_WORK INSTRUCTIONS_. Take the data below and extract the lines from the one with "def hdrType (h : Nat) : Nat := h / 2 ^ 13 % 8" to the one with "to R185) -/", inclusive, exactly as written.

_EXERCISE INPUT_.
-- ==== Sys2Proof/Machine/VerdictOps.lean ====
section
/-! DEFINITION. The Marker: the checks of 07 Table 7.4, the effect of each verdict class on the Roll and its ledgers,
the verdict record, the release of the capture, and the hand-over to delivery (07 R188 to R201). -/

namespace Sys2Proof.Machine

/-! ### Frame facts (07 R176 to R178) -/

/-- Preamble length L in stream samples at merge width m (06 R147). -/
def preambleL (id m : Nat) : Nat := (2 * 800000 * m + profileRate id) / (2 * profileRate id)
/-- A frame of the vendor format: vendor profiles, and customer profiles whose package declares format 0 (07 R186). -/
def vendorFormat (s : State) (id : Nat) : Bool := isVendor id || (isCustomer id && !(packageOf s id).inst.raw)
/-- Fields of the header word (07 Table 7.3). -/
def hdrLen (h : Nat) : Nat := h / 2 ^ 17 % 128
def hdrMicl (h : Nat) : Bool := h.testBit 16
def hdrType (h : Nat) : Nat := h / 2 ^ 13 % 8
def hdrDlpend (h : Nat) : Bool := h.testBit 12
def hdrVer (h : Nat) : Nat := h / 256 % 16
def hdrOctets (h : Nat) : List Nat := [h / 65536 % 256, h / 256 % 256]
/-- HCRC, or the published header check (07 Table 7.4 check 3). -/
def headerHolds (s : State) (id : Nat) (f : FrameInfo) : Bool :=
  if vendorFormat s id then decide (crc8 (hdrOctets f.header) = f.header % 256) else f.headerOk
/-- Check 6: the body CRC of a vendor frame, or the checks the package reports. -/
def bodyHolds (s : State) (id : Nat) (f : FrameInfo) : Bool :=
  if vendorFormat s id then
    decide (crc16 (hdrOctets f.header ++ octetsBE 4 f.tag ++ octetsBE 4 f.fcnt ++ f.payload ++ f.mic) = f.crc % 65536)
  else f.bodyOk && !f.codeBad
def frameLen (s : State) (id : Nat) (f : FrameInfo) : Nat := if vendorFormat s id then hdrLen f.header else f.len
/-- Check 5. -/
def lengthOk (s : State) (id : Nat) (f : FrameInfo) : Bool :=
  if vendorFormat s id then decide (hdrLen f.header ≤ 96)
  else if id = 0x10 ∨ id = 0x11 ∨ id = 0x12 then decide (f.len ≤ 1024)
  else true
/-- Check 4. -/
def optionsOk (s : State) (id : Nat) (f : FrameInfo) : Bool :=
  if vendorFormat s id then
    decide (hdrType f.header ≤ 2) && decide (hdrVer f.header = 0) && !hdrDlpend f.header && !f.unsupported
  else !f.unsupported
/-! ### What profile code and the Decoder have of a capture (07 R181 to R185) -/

* * *

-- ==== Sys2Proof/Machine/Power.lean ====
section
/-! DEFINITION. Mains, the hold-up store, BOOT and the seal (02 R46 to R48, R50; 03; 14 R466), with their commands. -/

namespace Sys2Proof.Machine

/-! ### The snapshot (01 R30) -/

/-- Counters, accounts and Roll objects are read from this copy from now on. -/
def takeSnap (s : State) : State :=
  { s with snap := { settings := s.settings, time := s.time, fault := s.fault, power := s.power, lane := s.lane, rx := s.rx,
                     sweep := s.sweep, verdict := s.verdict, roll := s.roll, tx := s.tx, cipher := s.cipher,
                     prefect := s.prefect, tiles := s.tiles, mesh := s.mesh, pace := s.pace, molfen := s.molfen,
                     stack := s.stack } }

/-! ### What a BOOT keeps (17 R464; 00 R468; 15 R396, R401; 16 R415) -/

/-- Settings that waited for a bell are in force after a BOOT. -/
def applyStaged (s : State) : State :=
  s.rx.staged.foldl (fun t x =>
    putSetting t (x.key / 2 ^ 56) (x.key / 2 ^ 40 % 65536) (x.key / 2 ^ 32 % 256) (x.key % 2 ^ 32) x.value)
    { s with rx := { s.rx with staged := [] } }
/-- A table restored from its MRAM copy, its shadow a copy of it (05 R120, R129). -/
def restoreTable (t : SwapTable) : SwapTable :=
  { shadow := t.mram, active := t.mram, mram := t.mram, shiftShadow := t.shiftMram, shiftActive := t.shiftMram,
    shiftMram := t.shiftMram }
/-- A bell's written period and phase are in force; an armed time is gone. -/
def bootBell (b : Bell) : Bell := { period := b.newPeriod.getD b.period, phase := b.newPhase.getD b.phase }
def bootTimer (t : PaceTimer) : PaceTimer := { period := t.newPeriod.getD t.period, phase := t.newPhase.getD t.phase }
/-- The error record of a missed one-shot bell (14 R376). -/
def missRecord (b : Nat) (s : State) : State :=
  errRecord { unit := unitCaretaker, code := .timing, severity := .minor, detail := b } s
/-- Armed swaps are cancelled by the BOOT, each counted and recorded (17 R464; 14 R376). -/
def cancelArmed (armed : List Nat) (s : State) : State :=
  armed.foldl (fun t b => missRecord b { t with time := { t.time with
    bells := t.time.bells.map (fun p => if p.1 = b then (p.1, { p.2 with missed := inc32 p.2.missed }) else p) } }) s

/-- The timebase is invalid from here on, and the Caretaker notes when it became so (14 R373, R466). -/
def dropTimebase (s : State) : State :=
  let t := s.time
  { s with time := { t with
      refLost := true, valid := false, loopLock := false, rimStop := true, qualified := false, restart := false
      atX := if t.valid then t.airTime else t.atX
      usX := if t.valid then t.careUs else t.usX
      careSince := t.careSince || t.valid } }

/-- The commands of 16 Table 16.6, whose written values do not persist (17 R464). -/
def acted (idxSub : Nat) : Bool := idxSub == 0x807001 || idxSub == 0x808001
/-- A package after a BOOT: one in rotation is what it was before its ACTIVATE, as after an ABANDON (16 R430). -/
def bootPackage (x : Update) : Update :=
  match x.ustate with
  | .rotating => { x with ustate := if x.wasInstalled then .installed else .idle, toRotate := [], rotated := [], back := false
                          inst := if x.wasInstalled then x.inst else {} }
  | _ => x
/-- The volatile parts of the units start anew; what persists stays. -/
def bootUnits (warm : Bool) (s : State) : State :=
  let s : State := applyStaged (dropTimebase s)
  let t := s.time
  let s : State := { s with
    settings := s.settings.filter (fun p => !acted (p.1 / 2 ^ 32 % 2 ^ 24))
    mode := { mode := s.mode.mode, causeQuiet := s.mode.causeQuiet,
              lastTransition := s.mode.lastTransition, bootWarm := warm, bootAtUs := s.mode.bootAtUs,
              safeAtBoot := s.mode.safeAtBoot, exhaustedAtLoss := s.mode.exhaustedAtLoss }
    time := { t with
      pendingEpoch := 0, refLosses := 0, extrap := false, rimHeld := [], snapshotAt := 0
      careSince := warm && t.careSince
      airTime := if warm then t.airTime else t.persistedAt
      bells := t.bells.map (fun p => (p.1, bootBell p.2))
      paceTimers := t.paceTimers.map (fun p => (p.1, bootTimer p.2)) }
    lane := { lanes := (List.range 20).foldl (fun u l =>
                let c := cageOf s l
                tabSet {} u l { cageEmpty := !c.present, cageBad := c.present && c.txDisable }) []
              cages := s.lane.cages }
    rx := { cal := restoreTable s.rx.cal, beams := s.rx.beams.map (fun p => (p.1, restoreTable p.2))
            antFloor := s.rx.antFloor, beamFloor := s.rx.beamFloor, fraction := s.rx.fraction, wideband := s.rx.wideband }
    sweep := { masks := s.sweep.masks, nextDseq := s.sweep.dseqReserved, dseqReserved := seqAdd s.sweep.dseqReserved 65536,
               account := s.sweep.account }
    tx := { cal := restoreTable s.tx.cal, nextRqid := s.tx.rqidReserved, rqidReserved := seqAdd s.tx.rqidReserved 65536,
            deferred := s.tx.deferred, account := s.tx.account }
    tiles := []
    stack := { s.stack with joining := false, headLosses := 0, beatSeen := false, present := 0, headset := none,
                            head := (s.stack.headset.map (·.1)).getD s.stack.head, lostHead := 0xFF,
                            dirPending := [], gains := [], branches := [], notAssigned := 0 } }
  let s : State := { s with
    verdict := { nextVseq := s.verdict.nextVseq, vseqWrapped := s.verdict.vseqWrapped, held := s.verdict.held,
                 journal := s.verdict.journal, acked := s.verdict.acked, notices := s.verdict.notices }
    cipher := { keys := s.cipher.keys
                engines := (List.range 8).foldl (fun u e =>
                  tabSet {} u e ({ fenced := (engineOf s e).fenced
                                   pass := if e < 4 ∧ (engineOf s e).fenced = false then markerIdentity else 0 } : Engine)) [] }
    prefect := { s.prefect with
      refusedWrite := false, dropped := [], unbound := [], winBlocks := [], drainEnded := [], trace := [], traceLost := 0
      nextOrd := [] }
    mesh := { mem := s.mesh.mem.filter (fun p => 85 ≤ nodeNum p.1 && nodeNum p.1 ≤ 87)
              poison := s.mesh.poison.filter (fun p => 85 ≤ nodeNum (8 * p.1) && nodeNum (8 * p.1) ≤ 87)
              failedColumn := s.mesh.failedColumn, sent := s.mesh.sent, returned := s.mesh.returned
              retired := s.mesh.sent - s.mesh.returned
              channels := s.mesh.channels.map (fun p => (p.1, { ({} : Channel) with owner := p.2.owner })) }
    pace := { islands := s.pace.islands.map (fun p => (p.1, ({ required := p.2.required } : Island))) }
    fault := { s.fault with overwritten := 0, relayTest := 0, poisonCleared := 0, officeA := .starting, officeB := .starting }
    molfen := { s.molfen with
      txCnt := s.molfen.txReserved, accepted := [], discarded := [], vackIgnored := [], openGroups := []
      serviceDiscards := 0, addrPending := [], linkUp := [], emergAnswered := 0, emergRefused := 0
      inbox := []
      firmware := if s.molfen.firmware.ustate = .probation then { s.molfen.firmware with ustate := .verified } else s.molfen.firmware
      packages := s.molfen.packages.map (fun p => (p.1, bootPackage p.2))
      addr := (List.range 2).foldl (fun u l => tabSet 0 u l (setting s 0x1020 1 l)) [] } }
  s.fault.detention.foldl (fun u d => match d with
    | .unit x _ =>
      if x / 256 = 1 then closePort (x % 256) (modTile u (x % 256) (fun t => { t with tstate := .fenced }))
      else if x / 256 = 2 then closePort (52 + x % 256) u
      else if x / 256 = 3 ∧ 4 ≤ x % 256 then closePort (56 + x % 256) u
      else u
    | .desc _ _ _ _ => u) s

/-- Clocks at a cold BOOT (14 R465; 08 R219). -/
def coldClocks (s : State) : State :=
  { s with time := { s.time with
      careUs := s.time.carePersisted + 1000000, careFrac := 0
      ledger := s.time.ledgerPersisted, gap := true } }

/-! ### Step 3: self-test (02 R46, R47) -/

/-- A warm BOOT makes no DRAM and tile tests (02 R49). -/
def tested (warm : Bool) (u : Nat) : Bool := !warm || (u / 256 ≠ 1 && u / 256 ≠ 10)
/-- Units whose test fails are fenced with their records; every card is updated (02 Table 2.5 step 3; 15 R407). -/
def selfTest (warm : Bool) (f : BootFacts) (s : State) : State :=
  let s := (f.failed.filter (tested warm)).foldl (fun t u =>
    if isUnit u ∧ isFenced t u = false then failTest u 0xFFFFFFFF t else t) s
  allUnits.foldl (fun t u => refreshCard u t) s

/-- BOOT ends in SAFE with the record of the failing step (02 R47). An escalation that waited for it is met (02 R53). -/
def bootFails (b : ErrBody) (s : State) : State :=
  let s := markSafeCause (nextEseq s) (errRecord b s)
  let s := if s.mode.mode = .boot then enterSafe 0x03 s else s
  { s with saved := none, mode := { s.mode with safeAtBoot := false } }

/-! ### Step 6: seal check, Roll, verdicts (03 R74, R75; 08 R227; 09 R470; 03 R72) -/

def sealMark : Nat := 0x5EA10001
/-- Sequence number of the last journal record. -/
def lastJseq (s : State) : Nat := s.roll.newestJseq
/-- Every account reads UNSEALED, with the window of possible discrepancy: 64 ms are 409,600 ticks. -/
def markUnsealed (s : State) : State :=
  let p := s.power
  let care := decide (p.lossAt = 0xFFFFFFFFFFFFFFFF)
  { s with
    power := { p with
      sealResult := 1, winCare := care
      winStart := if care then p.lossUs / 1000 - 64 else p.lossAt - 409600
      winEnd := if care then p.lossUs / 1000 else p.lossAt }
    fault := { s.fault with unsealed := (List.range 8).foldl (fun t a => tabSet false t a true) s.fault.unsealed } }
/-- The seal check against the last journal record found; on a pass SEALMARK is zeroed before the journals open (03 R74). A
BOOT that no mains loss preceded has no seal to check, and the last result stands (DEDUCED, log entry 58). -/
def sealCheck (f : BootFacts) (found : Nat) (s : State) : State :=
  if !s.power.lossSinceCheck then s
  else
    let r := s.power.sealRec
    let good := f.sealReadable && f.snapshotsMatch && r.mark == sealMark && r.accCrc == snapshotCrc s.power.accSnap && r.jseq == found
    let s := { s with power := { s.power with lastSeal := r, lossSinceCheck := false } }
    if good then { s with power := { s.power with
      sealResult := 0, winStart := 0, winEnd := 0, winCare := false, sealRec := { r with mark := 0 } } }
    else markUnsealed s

_RESPONSE TO THIS EXERCISE_.
def hdrType (h : Nat) : Nat := h / 2 ^ 13 % 8
def hdrDlpend (h : Nat) : Bool := h.testBit 12
def hdrVer (h : Nat) : Nat := h / 256 % 16
def hdrOctets (h : Nat) : List Nat := [h / 65536 % 256, h / 256 % 256]
/-- HCRC, or the published header check (07 Table 7.4 check 3). -/
def headerHolds (s : State) (id : Nat) (f : FrameInfo) : Bool :=
  if vendorFormat s id then decide (crc8 (hdrOctets f.header) = f.header % 256) else f.headerOk
/-- Check 6: the body CRC of a vendor frame, or the checks the package reports. -/
def bodyHolds (s : State) (id : Nat) (f : FrameInfo) : Bool :=
  if vendorFormat s id then
    decide (crc16 (hdrOctets f.header ++ octetsBE 4 f.tag ++ octetsBE 4 f.fcnt ++ f.payload ++ f.mic) = f.crc % 65536)
  else f.bodyOk && !f.codeBad
def frameLen (s : State) (id : Nat) (f : FrameInfo) : Nat := if vendorFormat s id then hdrLen f.header else f.len
/-- Check 5. -/
def lengthOk (s : State) (id : Nat) (f : FrameInfo) : Bool :=
  if vendorFormat s id then decide (hdrLen f.header ≤ 96)
  else if id = 0x10 ∨ id = 0x11 ∨ id = 0x12 then decide (f.len ≤ 1024)
  else true
/-- Check 4. -/
def optionsOk (s : State) (id : Nat) (f : FrameInfo) : Bool :=
  if vendorFormat s id then
    decide (hdrType f.header ≤ 2) && decide (hdrVer f.header = 0) && !hdrDlpend f.header && !f.unsupported
  else !f.unsupported
/-! ### What profile code and the Decoder have of a capture (07 R181 to R185) -/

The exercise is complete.